Does this make sense? Two trends in public opinion: support for the death penalty has been declining steadily for many years in America; so has support for gun control.
The Pew Research Center has polling on the death penalty. A majority of Americans still favors the death penalty, but by the lowest margin in 40 years. Take a look:
If trends continue this way, the lines could cross in five years or so.
The shift in views is not primarily a shift in morality. Pew says 63 percent believe that the death penalty is morally justified as punishment for some crimes and only 31 percent think capital punishment is always morally wrong.
But 71 percent say there is a risk that an innocent person will get the death penalty. This seems to be driving the change in public opinion. Also, 61 percent say the death penalty does not deter crime.
There is an interesting religious divide.
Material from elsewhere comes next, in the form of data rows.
-- ==== Sys2Proof/Machine/Tiles.lean ====
section
/-! DEFINITION. Tiles, matrices and routes (03, 09): CHECK values, matrices cut into tiles, sending under credits, and the arrival
of a tile at its consumer (R83 to R95, R260, R324 to R326, R591). -/

namespace Sys2Proof.Machine

/-! ## Tiles -/

/-- Payload bytes of a tile (R85). -/
def payloadLen (fmt rows cols : Nat) : Nat := ceilDiv (rows * rowBytes fmt cols) 64 * 64

/-- Header bytes of a tile with POISON and CHECK as 0 (R83, R87). -/
def Tile.headerBytes (t : Tile) : List Byte :=
  leBytes 1 t.format ++ leBytes 1 t.rows ++ leBytes 1 t.cols ++ leBytes 1 t.shiftMode ++ leBytes 1 t.shift ++ leBytes 3 0
    ++ leBytes 4 t.stream ++ leBytes 4 t.sequence ++ List.replicate 16 0

/-- CHECK under a stream id and a sequence (R87). -/
def Tile.checkAs (t : Tile) (stream sequence : Nat) : Nat := crc32c (foldOf stream sequence) (t.headerBytes ++ t.payload)

/-- A tile with its CHECK. -/
def Tile.sealed (t : Tile) : Tile := { t with check := t.checkAs t.stream t.sequence }

/-- Every row poisoned. -/
def Tile.allPoison (t : Tile) : Tile := { t with poison := 2 ^ t.rows - 1 }

/-- Row `r` of a tile is poisoned. -/
def Tile.rowPoison (t : Tile) (r : Nat) : Bool := t.poison.testBit r

/-- The codes of row `r` (R85). -/
def Tile.rowAt (t : Tile) (r : Nat) : List Nat :=
  let n := rowBytes t.format t.cols
  rowCodes t.format t.cols (slice t.payload (r * n) n)

/-! ## Matrices -/

/-- A matrix operand or result: codes by row; the shift and the poison of each row by column block (R86, R88). -/
structure Mat where
  fmt : Nat
  rows : Nat
  cols : Nat
  codes : List (List Nat) := []
  shifts : List (List Int) := []
  poison : List (List Bool) := []
  deriving DecidableEq, Repr

/-- Column blocks of a matrix. -/
def Mat.blocks (m : Mat) : Nat := ceilDiv m.cols 64

def Mat.code (m : Mat) (r c : Nat) : Nat := (m.codes.getD r []).getD c 0
def Mat.shiftAt (m : Mat) (r c : Nat) : Int := (m.shifts.getD r []).getD (c / 64) 0
def Mat.poisonAt (m : Mat) (r j : Nat) : Bool := (m.poison.getD r []).getD j false
/-- Any block of row `r` is poisoned. -/
def Mat.rowPoison (m : Mat) (r : Nat) : Bool := (m.poison.getD r []).any id
def Mat.anyPoison (m : Mat) : Bool := m.poison.any fun r => r.any id
/-- The stored value with its shift (R86). -/
def Mat.elem (m : Mat) (r c : Nat) : Elem := ⟨elemValue m.fmt (m.code r c), m.shiftAt r c⟩
/-- The widened value with its shift (R259). -/
def Mat.wide (m : Mat) (r c : Nat) : Num := (widen m.fmt (m.code r c)).shift (m.shiftAt r c)

/-- A matrix of zeros in which everything is poisoned. -/
def Mat.lost (fmt rows cols : Nat) : Mat :=
  ⟨fmt, rows, cols, List.replicate rows (List.replicate cols 0), [], List.replicate rows (List.replicate (ceilDiv cols 64) true)⟩

/-- Poison by column block of a row whose bytes are marked. -/
def blockPoison (fmt cols : Nat) (po : List Bool) : List Bool :=
  (List.range (ceilDiv cols 64)).map fun j =>
    let first := j * 64 * formatBits fmt / 8
    let last := ceilDiv (min cols (64 * j + 64) * formatBits fmt) 8
    ((po.drop first).take (last - first)).any id

/-- Zeros in the poisoned blocks of a row (R294). -/
def zeroBlocks (cs : List Nat) (po : List Bool) : List Nat :=
  cs.zipIdx.map fun p => if po.getD (p.2 / 64) false then 0 else p.1

/-- A matrix from the bytes of its rows, with their poison. -/
def Mat.ofRows (fmt cols : Nat) (rows : List (List Byte × List Bool)) : Mat :=
  let ps := rows.map fun r => blockPoison fmt cols r.2
  ⟨fmt, rows.length, cols, rows.map fun r => rowCodes fmt cols r.1, [], ps⟩

/-- Reads a matrix operand row by row from memory, or from the payload: `stride` bytes between row starts. -/
def Mio.readMat (m : Mio) (g : Agent) (p : Place) (w stride rows cols fmt : Nat) : Mio × Mat :=
  let n := rowBytes fmt cols
  let r := (List.range rows).foldl (fun (a : Mio × List (List Byte × List Bool)) i =>
    let q := a.1.readOperand g p w (i * stride) n
    (q.1, a.2 ++ [q.2])) (m, [])
  (r.1, Mat.ofRows fmt cols r.2)

/-- A packed scratchpad matrix; `core` tells which core reads an element, from its own scratchpad (R25, R98, log 15). -/
def Dev.padMat (d : Dev) (core : Nat → Nat → Nat) (a rows cols fmt : Nat) : Mat :=
  let n := rowBytes fmt cols
  let bad := fun (r c : Nat) =>
    let first := c * formatBits fmt / 8
    (d.padBad (core r c) (a + r * n + first) (ceilDiv ((c + 1) * formatBits fmt) 8 - first)).any id
  ⟨fmt, rows, cols,
   (List.range rows).map fun r => (List.range cols).map fun c => (rowCodes fmt cols (d.padRead (core r c) (a + r * n) n)).getD c 0, [],
   (List.range rows).map fun r => (List.range (ceilDiv cols 64)).map fun j =>
     (List.range (min 64 (cols - 64 * j))).any fun c => bad r (64 * j + c)⟩

/-! ## Stream operands -/

/-- The stream operands that an operation consumes, with the tiles of each (R89). -/
def Place.inputs (p : Place) : List (Nat × Nat) :=
  ((p.op.streams p.payload).filter fun f => !f.dest).map fun f =>
    let s := p.op.shape f.word
    (f.word, if p.op.opcode = 0x60 then p.op.word 2 else tileCount s.1 s.2.1)

/-- What a place knows of a stream operand. -/
def Place.stream (p : Place) (w : Nat) : StreamSt := (p.streams.find? (·.operand == w)).getD { operand := w }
Protestants support the death penalty (63 percent) and Catholics (53 percent) while people who are religiously unaffiliated barely support it, 48 percent favor, 45 percent oppose.
The gender gap is huge. Men support the death penalty overwhelmingly, 64-30, women, barely, 49 percent-45 percent.
Now, let’s look at another crime and safety issue, gun control. Pew’s polling found that in December 2014, “For the first time, more Americans say that protecting gun rights is more important than controlling gun ownership, 52% to 46%.” Here’s the history:
Perhaps the oddest thing about this is that though violent crime rates have been declining since the 1990s, Americans think they’ve been rising. At they same, they’ve changed views on whether gun control prevents or fosters crime.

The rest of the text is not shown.